** TASK PROMPT **
Return only the lines running from the top of the entries to the line with "whether it is the", inclusive, exactly as written.

============================================================

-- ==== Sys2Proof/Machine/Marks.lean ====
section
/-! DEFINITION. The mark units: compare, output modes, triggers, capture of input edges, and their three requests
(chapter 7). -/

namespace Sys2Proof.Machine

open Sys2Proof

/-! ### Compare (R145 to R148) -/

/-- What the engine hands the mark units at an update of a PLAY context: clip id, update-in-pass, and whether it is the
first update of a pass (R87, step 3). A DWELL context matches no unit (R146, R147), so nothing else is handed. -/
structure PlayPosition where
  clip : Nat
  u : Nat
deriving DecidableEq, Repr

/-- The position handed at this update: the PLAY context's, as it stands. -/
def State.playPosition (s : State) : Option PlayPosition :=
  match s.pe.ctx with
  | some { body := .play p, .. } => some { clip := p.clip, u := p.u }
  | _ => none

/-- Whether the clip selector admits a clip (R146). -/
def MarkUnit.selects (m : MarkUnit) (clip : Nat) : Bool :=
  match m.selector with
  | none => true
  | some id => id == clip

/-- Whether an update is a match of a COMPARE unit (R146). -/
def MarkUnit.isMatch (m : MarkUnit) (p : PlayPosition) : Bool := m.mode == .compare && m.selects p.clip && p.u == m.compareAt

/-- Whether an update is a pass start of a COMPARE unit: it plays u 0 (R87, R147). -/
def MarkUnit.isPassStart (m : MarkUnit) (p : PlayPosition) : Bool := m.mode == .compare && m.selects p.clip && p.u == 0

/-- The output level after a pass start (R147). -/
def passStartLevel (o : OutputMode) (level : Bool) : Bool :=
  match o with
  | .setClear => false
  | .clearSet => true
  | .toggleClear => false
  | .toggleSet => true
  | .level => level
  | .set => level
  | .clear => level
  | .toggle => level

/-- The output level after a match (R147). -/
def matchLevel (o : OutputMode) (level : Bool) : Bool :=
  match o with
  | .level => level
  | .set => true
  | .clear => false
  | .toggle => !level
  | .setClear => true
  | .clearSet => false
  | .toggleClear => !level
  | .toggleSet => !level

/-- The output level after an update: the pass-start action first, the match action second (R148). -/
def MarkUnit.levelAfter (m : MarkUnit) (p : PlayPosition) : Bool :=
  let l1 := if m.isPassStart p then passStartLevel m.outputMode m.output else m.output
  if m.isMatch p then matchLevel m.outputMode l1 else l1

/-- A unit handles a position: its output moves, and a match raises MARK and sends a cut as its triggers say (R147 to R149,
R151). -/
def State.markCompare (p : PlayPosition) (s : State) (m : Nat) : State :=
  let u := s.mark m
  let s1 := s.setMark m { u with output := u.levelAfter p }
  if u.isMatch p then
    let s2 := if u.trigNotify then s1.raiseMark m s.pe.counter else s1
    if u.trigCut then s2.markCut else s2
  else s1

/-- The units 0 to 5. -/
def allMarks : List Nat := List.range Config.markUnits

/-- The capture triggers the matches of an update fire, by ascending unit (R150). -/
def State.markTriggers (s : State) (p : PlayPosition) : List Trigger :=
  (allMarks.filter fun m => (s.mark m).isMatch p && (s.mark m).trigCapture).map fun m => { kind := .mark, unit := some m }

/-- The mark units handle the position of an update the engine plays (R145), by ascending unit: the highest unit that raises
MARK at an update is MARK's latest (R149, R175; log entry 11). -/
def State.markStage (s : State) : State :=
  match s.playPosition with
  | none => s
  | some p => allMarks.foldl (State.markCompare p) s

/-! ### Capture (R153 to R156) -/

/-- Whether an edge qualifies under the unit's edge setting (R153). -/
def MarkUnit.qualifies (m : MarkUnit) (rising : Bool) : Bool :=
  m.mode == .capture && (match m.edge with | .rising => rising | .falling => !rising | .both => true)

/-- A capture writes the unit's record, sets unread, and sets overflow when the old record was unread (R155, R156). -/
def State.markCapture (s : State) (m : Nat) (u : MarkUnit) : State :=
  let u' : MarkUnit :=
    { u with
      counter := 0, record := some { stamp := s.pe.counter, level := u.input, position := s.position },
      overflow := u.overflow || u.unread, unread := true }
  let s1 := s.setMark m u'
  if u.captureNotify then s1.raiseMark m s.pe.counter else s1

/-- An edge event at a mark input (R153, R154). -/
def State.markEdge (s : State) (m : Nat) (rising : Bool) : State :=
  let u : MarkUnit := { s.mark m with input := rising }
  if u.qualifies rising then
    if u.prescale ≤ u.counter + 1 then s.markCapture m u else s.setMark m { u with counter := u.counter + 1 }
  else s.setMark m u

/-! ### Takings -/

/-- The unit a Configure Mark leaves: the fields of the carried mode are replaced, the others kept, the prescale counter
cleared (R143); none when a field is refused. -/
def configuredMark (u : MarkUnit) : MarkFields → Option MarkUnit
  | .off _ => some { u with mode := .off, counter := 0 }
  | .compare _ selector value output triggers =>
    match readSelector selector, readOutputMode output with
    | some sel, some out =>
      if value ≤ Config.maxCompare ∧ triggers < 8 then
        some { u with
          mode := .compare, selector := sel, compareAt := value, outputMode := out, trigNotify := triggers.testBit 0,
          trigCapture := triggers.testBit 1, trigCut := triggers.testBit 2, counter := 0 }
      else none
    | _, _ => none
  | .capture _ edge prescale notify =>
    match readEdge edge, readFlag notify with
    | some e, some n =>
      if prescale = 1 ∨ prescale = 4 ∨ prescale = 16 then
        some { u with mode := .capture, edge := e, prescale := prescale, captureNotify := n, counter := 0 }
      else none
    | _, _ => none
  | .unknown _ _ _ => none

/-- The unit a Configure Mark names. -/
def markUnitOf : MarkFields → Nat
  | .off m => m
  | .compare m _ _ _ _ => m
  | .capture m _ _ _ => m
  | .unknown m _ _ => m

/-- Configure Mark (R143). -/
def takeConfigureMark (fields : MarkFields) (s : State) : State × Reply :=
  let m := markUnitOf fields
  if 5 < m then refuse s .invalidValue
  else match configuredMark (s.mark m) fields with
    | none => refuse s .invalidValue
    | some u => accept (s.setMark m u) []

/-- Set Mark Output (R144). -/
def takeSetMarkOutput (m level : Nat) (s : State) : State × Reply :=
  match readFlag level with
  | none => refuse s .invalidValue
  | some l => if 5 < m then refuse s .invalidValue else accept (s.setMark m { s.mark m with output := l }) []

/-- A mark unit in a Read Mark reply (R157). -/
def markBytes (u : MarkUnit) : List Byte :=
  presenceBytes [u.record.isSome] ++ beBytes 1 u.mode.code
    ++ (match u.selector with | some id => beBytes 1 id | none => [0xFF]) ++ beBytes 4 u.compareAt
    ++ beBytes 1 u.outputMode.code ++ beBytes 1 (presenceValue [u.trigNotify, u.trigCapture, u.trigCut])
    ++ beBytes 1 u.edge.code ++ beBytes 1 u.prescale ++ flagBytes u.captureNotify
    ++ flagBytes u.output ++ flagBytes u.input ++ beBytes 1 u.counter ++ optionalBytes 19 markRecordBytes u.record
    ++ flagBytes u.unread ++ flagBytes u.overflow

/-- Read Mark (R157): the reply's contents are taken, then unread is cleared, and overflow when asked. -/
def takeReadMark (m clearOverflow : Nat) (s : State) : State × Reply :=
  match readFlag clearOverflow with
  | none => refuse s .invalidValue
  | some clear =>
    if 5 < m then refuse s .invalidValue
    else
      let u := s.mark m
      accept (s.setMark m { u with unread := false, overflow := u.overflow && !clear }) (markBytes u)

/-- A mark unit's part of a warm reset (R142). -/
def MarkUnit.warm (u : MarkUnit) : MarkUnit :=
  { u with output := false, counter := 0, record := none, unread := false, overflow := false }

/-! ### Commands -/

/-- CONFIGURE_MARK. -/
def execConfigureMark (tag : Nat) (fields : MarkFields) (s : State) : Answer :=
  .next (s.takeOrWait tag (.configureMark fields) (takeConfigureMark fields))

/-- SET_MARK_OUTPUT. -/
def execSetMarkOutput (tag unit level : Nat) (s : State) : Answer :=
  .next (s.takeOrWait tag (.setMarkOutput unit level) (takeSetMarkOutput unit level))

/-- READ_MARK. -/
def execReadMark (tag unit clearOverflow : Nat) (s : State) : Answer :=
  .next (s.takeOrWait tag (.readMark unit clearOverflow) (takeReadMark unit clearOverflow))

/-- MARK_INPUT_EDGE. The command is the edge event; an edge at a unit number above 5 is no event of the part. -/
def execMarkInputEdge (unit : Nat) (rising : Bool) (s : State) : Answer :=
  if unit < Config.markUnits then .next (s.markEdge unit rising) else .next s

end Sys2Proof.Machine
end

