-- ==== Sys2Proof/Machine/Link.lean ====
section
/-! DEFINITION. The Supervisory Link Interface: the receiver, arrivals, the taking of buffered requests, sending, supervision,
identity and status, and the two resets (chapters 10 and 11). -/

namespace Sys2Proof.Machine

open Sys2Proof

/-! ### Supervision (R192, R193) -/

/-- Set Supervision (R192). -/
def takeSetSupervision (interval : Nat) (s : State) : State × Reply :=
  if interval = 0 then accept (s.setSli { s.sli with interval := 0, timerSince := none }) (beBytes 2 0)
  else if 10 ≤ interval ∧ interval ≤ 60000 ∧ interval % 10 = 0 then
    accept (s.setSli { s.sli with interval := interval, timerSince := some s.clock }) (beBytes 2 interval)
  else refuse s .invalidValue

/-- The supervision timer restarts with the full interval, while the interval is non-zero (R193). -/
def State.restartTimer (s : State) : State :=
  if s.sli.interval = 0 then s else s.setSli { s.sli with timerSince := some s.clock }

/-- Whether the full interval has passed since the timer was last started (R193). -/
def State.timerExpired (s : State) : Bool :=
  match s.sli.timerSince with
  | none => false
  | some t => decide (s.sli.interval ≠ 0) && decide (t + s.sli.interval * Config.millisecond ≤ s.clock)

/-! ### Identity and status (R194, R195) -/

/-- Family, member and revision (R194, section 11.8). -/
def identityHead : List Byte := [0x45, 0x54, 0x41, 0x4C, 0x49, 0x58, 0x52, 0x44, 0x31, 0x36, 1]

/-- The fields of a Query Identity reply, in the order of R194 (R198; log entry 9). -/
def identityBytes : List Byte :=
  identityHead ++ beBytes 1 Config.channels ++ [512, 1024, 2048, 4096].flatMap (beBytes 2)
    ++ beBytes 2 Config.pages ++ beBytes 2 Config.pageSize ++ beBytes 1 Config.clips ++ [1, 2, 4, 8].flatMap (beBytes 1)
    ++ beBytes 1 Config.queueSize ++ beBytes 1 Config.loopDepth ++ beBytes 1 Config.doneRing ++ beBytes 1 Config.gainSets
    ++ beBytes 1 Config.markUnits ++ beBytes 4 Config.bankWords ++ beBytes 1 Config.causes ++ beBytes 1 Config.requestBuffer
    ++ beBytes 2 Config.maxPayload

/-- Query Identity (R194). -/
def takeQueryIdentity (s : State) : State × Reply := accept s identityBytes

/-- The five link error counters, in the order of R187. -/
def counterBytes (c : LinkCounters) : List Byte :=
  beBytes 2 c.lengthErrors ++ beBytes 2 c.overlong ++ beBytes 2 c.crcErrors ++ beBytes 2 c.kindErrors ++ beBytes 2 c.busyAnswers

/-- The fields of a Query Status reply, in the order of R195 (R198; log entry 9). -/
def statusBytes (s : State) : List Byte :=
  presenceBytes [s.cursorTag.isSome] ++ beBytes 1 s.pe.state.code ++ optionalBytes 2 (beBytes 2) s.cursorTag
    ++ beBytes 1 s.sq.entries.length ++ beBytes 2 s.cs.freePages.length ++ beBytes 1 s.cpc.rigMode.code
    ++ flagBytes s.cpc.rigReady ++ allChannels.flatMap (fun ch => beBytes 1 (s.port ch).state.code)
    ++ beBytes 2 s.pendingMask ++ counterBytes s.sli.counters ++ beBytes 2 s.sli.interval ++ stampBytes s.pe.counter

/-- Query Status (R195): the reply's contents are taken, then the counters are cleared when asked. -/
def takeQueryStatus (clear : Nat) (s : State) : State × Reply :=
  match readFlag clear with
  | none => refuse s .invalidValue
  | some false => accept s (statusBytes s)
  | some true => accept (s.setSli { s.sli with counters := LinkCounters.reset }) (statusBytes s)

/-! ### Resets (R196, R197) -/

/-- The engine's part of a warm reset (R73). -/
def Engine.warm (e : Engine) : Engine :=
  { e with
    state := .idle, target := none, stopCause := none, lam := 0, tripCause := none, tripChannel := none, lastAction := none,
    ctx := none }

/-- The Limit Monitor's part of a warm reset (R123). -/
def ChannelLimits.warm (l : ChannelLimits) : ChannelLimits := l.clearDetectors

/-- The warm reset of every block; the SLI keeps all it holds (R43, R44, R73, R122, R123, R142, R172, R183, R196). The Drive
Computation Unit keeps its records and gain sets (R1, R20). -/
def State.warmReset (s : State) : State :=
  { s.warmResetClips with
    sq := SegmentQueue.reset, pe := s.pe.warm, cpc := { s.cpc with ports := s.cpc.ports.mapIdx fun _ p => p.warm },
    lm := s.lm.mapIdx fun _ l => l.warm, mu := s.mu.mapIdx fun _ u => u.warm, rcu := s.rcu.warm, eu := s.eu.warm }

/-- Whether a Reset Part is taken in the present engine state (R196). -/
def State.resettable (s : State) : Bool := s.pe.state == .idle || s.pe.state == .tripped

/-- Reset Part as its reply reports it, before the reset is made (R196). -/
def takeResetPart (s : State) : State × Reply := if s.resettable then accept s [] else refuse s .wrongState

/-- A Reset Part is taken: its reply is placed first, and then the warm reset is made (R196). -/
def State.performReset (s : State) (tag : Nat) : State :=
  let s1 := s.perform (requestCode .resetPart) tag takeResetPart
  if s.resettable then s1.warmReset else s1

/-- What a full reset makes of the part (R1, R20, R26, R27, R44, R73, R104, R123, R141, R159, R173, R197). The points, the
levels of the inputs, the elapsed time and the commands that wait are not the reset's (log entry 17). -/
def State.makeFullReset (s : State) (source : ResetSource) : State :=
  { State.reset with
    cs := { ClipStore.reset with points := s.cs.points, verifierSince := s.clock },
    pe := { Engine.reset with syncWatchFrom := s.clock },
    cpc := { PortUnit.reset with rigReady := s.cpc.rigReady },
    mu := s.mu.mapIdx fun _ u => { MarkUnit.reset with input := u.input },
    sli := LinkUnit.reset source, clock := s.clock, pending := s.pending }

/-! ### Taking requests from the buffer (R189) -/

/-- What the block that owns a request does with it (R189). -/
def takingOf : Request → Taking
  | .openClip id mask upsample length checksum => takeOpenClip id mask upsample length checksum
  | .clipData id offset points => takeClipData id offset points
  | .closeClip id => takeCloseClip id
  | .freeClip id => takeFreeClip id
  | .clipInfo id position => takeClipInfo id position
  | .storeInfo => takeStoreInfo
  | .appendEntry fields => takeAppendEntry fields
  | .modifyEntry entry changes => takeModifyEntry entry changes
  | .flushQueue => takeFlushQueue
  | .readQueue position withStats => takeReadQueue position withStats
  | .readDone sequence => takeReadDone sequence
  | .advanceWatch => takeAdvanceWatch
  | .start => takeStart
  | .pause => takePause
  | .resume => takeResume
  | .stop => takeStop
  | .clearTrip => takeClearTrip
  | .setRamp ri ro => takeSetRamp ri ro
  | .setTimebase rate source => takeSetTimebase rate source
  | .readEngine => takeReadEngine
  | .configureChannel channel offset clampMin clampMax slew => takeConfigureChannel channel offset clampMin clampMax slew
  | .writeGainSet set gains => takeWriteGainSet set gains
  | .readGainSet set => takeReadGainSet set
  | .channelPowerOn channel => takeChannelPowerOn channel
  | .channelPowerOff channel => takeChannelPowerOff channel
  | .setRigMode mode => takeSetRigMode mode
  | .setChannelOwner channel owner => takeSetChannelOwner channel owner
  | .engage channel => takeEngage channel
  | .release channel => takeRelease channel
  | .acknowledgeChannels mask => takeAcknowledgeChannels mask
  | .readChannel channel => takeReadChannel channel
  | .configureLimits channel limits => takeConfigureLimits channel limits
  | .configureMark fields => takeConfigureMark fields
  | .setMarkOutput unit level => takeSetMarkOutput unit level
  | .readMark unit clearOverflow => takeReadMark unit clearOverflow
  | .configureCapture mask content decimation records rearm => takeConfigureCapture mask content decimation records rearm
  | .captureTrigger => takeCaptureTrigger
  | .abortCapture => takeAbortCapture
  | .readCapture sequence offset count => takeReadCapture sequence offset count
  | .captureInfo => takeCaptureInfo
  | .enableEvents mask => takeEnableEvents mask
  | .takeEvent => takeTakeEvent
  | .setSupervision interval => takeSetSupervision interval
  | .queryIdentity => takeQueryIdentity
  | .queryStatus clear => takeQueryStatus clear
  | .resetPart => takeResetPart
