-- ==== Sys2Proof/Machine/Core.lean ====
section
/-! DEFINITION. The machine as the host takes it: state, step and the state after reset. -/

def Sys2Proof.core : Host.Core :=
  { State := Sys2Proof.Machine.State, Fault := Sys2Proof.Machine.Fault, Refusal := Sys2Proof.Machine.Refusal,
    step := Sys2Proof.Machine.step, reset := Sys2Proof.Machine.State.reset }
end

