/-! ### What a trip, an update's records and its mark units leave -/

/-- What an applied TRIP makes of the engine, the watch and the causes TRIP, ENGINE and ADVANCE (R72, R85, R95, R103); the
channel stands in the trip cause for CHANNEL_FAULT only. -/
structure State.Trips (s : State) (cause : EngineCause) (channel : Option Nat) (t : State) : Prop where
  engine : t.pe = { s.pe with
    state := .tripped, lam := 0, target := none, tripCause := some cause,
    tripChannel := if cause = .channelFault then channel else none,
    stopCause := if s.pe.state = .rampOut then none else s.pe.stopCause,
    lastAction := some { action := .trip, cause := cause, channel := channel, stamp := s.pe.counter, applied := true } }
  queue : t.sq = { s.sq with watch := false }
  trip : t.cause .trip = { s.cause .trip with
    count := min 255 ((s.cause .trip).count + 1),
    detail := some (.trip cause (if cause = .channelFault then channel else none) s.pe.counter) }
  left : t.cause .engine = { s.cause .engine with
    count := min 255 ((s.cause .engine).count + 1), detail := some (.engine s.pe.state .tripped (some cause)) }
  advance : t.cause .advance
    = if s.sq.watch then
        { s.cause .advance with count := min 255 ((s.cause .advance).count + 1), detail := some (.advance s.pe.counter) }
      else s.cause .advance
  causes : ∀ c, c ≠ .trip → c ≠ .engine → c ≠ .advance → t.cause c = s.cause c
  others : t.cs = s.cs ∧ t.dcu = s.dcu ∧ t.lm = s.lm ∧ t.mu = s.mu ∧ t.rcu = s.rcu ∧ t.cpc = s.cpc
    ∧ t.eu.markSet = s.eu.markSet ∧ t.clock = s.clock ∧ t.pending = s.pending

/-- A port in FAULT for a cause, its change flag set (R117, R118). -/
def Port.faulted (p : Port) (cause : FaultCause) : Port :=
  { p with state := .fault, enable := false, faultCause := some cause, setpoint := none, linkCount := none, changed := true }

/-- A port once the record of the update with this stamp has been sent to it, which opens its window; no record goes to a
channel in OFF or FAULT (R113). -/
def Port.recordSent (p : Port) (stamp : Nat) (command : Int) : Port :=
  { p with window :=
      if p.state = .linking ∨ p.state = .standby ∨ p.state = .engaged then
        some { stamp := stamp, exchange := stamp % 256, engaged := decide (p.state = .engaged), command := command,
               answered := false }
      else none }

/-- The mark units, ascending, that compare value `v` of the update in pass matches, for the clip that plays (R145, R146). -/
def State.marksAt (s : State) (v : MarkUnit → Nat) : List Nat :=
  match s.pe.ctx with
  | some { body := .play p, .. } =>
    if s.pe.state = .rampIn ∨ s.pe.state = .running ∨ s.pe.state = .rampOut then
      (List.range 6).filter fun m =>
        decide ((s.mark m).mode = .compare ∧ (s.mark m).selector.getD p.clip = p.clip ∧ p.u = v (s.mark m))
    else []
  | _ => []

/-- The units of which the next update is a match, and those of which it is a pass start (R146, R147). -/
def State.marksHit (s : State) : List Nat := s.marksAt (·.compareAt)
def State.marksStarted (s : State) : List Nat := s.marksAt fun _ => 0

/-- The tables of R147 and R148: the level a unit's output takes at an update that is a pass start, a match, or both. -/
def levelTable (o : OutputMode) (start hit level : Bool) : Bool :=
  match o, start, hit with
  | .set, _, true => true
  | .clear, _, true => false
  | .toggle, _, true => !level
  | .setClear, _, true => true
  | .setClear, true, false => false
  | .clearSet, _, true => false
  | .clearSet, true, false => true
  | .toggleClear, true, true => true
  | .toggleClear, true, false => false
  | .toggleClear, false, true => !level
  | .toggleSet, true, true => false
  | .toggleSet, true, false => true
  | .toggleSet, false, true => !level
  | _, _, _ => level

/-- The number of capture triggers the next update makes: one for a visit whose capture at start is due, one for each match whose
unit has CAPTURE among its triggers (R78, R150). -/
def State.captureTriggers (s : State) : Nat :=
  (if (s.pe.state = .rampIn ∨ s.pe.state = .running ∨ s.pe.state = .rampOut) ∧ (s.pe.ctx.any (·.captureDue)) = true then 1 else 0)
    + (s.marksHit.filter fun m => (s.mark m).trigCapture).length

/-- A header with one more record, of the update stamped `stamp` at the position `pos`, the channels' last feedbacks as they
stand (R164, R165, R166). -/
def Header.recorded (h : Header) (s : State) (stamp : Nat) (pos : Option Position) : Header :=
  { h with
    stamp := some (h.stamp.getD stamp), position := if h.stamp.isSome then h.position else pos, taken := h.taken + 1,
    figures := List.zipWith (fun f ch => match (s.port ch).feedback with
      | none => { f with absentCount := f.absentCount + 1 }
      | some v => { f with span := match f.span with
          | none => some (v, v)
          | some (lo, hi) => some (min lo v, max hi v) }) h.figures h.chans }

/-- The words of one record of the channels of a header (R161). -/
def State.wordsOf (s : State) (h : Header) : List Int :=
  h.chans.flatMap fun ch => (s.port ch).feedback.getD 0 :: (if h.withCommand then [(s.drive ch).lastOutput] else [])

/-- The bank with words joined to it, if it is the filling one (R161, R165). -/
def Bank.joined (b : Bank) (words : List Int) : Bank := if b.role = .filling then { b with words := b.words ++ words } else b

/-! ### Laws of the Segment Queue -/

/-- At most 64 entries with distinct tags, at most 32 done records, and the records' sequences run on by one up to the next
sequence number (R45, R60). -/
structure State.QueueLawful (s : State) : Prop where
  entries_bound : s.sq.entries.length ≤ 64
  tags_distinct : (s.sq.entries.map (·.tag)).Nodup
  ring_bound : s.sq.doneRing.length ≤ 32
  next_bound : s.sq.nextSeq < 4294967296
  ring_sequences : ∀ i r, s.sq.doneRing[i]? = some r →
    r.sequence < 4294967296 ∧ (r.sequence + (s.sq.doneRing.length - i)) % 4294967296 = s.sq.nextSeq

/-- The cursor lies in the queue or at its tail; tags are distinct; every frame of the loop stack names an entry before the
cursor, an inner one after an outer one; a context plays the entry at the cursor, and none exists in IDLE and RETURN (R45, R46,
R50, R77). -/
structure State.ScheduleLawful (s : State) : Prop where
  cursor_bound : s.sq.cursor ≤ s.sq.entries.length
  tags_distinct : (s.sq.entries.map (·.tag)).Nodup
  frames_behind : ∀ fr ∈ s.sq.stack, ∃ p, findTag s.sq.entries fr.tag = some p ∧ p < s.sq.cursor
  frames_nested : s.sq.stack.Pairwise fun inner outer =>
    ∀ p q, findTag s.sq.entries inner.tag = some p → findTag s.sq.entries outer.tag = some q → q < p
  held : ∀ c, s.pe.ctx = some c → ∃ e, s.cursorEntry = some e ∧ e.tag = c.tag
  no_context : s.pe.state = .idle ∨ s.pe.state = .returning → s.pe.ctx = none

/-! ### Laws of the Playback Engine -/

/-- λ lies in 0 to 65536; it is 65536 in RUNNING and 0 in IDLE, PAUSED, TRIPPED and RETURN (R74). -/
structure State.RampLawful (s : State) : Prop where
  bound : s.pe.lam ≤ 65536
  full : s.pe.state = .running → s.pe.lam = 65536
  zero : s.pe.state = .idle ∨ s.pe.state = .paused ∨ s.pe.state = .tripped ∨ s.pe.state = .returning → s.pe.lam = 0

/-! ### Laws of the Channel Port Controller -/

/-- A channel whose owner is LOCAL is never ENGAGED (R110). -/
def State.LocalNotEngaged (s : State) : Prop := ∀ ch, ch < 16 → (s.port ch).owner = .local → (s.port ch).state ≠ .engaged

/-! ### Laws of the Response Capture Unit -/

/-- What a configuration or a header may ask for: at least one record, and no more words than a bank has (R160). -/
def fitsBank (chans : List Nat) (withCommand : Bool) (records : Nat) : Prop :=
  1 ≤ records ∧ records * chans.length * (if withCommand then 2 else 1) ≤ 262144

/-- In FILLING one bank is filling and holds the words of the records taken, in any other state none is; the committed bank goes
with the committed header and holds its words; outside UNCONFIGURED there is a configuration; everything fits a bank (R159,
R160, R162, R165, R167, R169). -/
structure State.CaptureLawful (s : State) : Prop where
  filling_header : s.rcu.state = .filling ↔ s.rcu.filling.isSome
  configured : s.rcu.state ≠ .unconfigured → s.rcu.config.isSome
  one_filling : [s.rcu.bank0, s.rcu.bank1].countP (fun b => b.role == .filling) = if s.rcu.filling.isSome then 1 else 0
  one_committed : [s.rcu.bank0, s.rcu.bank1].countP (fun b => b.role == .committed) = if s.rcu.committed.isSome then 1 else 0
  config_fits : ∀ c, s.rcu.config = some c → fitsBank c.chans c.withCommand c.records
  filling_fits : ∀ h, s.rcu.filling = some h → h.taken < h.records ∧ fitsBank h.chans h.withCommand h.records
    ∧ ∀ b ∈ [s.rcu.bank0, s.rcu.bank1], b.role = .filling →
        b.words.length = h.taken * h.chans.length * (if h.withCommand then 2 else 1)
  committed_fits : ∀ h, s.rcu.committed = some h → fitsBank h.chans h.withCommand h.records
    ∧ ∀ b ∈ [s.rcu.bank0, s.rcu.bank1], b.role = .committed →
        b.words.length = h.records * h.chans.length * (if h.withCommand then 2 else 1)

============================================================

** ANSWER **
-- ==== Sys2Proof/Machine/Marks.lean ====
section
/-! DEFINITION. The mark units: compare, output modes, triggers, capture of input edges, and their three requests
(chapter 7). -/

namespace Sys2Proof.Machine

open Sys2Proof

/-! ### Compare (R145 to R148) -/

/-- What the engine hands the mark units at an update of a PLAY context: clip id, update-in-pass, and whether it is the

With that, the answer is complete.